Source data:
-- ==== Sys2Proof/Syntax.lean ====
section
/-! DEFINITION. The commands of the block: one constructor per row of spec/opcode_table.json. The table gives a row no bits;
the operands are what a requester, a packet, a pin or an elapsed duration brings with the command. -/
namespace Sys2Proof

/-- A cluster number, a core slot, an instance, a Jarisk port, an event port. -/
abbrev Cl := Fin 64
abbrev Sl := Fin 17
abbrev InstNo := Fin 16
abbrev JPort := Fin 12
abbrev EPort := Fin 2

/-- Who makes a configuration or window access (R16, R331, R364): the physical function, the virtual function of an
instance, the management processor, the fabric manager. -/
inductive Req where
  | pf | vf (i : InstNo) | mp | fm
deriving DecidableEq, Repr

/-- An event as it reaches a core's data port: EVT64 and the header fields of R54 and R223. -/
structure EvtIn where
  ev : DWord
  hpar : Bool
  sstep5 : BitVec 5
  scl : BitVec 6
  rem : Bool
  rank : BitVec 12
  inst : BitVec 4
deriving DecidableEq, Repr

/-- A queue descriptor packet (R258); `rsv` when a reserved field is not 0, `post` the PCID of the core that posted it as a
chained entry. -/
structure QdescIn where
  qop : BitVec 2
  qid : BitVec 18
  count : BitVec 10
  rsv : Bool
  words : List Word
  inst : BitVec 4
  gen : BitVec 8
  tag : BitVec 12
  sep : Byte
  post : Option (Fin 2048)
deriving DecidableEq, Repr

/-- A consumer of queue entries (Table 8-1). -/
inductive Engine where
  | dense | move | gather
deriving DecidableEq, Repr

/-- What a shared-slice request asks (R258). -/
inductive SlOp where
  | rd (nbm1 : Byte)
  | wr (data : List Byte)
  | atomic (aop : BitVec 4) (opnd : DWord)
  /-- A write out of the outbound buffer of the queue unit of core `pcid` (R267); `reset` when that core has been reset since. -/
  | unit (pcid : Nat) (reset : Bool) (data : List Byte)
deriving DecidableEq, Repr

/-- A request at a shared slice: source endpoint, the instance it carries (none: physical function or management
processor), device address, generation and tag. -/
structure SlReq where
  sep : Byte
  who : Option InstNo
  addr : BitVec 48
  gen : Byte
  tag : BitVec 12
deriving DecidableEq, Repr

/-- A lane of the data network (R238), between a leaf and a spine, of a cluster port, of a one-lane endpoint; or a hop of the sync
network (R246): of a cluster agent, of a sync node, of a partition node, of a port at the root. -/
inductive Lane where
  | spine (leaf sp : Fin 16)
  | cluster (c : Cl) (n : Fin 2)
  | endpoint (e : Byte)
  | syncAgent (c : Cl)
  | syncNode (n : Fin 16)
  | syncPart (p : Fin 4)
  | syncPort (e : Byte)
deriving DecidableEq, Repr
/-- A unit that sends messages up the sync tree (R246); a sync node as the unit that captures for its leaf (R495). -/
inductive SyncUnit where
  | cluster (c : Cl)
  | node (n : Fin 16)
  | jlk (p : JPort)
  | host
  | eth (p : EPort)
deriving DecidableEq, Repr
/-- A source event that reaches the timers from outside (Table 6-4): a cycle of AONCLK, an edge of SYNC_IN to the level given. -/
inductive TmrSource where
  | aonclk
  | syncIn (high : Bool)
deriving DecidableEq, Repr
/-- Why a receiver takes a lane as failing (R299): the CDR lost lock, too many corrected symbols, the heater at a limit for 10 ms, the laser
of its wavelength failed in both banks. -/
inductive LaneFault where
  | cdr | symbols | heater | laser
deriving DecidableEq, Repr
/-- What a core reports to its cluster agent (R444, R410): an uncorrectable core SRAM word (FAULT is set), pipeline parity, a
pointer parity error of a queue, or an array with no runtime spare left. -/
inductive CoreRep where
  | sram | pipeline | queuePtr (n : Fin 64) | spares
deriving DecidableEq, Repr

/-- A memory window access of R15: a read of `n` bytes, or a write of the bytes. -/
inductive WinOp where
  | rd (n : Nat)
  | wr (data : List Byte)
deriving DecidableEq, Repr

/-- What an egress binding binds: the host port for an instance, or an event port (R342). -/
inductive EgrBind where
  | host (i : InstNo) | eth (p : EPort)
deriving DecidableEq, Repr

/-- An SRAM array of Table 12-7: of a core, a segment or the journal of a cluster, a bank of a shared slice, or of the management
SRAM. -/
inductive RepArr where
  | sram (c : Cl) (k : Sl) (a : Fin 10)
  | seg (c : Cl) (g : Sl) (a : Fin 48)
  | jrn (c : Cl) (a : Fin 8)
  | slice (x : Fin 64) (b : Fin 17)
  | mgmt (a : Fin 16)
deriving DecidableEq, Repr

/-- What a march test finds (R408): slots, segments and clusters' journals that need more spares than they have, and the arrays
in which a column fails, so that each takes a new runtime spare. -/
structure March where
  slots : List (Cl × Sl)
  segs : List (Cl × Sl)
  jrns : List Cl
  spares : List RepArr
deriving DecidableEq, Repr

/-- What the units of the device find while it comes up (R390–R394, R408, R461): firmware components whose current and whose
last-known-good image fails its checks, processors that do not start, a hub or sync root that fails its test, lanes with CRC
errors, supervisors and agents that never take their image, the march test, slice banks that fail, LPDDR5X training. -/
structure Boot where
  curBad : List (Fin 4)
  lkgBad : List (Fin 4)
  mpA : Bool
  mpB : Bool
  hub : Bool
  lanes : List Lane
  bands : List (Fin 8)
  agents : List Cl
  march : March
  banks : List (Fin 64 × Fin 16)
  mem : Bool
deriving DecidableEq, Repr


/-- A power rail (R436). -/
inductive Rail where
  | aon | mgt | net | lnk | eth | host | mem
  | cluster (c : Cl) | syn (c : Cl)
deriving DecidableEq, Repr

- [Task goal] Note each line above that holds "pipeline", then copy all of them.

- [Written solution]
/-- What a core reports to its cluster agent (R444, R410): an uncorrectable core SRAM word (FAULT is set), pipeline parity, a
  | sram | pipeline | queuePtr (n : Fin 64) | spares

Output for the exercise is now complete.